EXERCISE — Using the records that appear below, write out exactly the lines from the one with "if (s.engine l).delivers" through the one with "rx := .inCharacter", keeping both end lines.

MATERIAL PROVIDED —
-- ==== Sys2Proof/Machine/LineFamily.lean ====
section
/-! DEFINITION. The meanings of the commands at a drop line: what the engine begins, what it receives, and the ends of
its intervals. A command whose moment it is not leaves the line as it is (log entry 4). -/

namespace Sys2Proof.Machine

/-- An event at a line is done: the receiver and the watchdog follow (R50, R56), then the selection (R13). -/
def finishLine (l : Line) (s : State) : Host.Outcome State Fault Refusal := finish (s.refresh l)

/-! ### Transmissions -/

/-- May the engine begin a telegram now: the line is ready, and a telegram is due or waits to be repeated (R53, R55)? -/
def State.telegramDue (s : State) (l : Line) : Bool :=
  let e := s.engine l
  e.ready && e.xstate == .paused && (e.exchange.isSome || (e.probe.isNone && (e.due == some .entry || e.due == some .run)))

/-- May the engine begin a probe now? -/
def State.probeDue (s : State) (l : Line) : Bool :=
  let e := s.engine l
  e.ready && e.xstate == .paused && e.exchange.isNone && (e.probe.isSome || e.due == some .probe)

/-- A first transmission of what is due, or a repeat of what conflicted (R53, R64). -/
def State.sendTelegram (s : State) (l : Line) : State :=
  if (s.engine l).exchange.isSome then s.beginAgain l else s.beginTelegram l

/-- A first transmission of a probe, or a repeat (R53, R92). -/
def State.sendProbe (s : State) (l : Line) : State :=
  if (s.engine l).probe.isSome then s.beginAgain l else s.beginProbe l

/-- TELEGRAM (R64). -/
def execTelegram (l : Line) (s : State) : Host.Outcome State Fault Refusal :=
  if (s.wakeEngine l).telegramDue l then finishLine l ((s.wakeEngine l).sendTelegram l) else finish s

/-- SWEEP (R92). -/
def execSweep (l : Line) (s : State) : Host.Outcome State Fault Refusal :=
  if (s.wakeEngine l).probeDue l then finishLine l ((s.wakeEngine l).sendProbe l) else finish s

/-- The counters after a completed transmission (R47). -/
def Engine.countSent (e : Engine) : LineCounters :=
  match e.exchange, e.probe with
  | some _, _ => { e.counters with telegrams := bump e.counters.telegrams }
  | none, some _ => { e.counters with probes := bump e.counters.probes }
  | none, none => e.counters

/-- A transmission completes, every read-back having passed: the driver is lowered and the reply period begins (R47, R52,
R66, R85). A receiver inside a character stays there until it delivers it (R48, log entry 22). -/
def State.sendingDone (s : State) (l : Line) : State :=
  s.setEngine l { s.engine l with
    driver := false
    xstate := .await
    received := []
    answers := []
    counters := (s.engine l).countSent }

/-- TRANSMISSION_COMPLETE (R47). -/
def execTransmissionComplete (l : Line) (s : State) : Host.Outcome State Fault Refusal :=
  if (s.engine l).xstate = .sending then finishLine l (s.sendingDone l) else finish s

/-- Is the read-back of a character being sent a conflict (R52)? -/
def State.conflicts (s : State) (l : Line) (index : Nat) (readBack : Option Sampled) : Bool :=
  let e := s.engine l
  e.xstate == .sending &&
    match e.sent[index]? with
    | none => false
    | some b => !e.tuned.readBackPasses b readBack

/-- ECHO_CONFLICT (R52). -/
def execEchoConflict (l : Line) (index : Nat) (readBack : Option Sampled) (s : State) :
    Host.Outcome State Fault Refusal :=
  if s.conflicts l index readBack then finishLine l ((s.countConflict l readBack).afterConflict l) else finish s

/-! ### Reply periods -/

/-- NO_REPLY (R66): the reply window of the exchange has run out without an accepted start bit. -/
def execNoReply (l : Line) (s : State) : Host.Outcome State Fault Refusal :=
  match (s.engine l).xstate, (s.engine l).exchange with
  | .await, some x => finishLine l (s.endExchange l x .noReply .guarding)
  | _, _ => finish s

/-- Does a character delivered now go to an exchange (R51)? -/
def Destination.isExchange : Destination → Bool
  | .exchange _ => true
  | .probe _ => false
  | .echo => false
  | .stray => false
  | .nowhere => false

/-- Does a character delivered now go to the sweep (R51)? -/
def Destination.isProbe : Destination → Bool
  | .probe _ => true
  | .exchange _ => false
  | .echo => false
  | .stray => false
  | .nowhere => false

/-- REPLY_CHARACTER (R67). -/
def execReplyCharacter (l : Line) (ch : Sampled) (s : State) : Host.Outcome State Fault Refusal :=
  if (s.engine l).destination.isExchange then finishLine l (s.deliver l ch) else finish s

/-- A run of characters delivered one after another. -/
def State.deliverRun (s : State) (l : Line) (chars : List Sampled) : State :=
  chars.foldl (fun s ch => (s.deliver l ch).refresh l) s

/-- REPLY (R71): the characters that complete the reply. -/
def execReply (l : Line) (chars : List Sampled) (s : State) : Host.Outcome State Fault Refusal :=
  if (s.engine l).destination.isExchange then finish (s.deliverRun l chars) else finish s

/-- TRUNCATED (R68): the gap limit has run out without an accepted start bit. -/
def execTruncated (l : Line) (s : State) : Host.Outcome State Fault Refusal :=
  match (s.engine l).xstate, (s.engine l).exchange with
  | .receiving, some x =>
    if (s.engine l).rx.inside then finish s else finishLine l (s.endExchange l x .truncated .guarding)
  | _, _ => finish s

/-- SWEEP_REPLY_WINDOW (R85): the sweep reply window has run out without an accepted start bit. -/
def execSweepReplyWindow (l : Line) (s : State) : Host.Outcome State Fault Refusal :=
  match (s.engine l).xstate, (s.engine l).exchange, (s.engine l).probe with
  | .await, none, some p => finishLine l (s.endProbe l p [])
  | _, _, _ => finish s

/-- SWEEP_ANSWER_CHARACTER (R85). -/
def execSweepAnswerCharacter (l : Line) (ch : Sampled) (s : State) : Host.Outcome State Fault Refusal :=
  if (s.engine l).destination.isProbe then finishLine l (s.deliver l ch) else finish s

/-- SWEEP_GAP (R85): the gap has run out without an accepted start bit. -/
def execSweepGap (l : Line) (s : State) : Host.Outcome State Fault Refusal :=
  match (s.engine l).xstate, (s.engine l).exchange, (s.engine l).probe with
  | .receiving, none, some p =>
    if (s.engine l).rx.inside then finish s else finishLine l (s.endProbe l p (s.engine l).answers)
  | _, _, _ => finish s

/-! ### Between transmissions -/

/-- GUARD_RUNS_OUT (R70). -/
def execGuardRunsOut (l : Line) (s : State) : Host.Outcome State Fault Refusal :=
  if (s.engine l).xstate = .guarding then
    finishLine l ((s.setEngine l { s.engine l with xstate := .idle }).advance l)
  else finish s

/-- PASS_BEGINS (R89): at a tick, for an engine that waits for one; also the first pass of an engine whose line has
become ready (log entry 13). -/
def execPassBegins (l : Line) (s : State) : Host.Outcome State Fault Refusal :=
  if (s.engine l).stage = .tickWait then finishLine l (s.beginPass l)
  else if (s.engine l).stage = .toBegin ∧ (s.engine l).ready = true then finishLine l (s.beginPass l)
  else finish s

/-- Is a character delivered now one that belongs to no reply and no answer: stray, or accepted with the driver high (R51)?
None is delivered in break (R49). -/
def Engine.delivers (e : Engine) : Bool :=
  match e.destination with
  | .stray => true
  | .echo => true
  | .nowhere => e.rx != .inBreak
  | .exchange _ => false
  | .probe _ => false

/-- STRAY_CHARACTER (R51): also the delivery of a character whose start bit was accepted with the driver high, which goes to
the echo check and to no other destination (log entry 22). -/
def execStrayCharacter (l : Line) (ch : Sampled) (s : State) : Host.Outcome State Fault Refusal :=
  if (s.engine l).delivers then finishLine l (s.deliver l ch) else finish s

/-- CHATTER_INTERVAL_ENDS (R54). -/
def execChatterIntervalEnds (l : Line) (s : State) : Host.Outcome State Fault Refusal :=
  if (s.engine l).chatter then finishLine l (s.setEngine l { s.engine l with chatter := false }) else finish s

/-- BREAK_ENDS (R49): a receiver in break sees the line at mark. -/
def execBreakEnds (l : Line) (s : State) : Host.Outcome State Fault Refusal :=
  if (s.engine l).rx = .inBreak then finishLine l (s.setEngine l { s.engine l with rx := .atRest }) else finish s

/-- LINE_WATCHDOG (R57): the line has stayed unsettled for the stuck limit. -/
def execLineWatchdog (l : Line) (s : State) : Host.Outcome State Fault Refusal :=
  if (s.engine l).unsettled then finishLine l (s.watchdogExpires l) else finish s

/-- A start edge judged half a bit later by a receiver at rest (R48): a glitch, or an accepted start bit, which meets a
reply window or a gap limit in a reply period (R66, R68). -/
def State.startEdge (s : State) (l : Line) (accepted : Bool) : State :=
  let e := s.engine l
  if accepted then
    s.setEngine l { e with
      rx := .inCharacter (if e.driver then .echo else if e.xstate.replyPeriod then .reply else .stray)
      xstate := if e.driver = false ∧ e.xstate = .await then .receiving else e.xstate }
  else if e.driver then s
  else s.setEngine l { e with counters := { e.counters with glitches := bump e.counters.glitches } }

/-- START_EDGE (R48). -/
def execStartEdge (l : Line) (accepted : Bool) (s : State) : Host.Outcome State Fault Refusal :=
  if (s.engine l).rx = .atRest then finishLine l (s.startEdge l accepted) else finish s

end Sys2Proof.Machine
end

RESPONSE TO THE TASK —
  if (s.engine l).delivers then finishLine l (s.deliver l ch) else finish s

/-- CHATTER_INTERVAL_ENDS (R54). -/
def execChatterIntervalEnds (l : Line) (s : State) : Host.Outcome State Fault Refusal :=
  if (s.engine l).chatter then finishLine l (s.setEngine l { s.engine l with chatter := false }) else finish s

/-- BREAK_ENDS (R49): a receiver in break sees the line at mark. -/
def execBreakEnds (l : Line) (s : State) : Host.Outcome State Fault Refusal :=
  if (s.engine l).rx = .inBreak then finishLine l (s.setEngine l { s.engine l with rx := .atRest }) else finish s

/-- LINE_WATCHDOG (R57): the line has stayed unsettled for the stuck limit. -/
def execLineWatchdog (l : Line) (s : State) : Host.Outcome State Fault Refusal :=
  if (s.engine l).unsettled then finishLine l (s.watchdogExpires l) else finish s

/-- A start edge judged half a bit later by a receiver at rest (R48): a glitch, or an accepted start bit, which meets a
reply window or a gap limit in a reply period (R66, R68). -/
def State.startEdge (s : State) (l : Line) (accepted : Bool) : State :=
  let e := s.engine l
  if accepted then
    s.setEngine l { e with
      rx := .inCharacter (if e.driver then .echo else if e.xstate.replyPeriod then .reply else .stray)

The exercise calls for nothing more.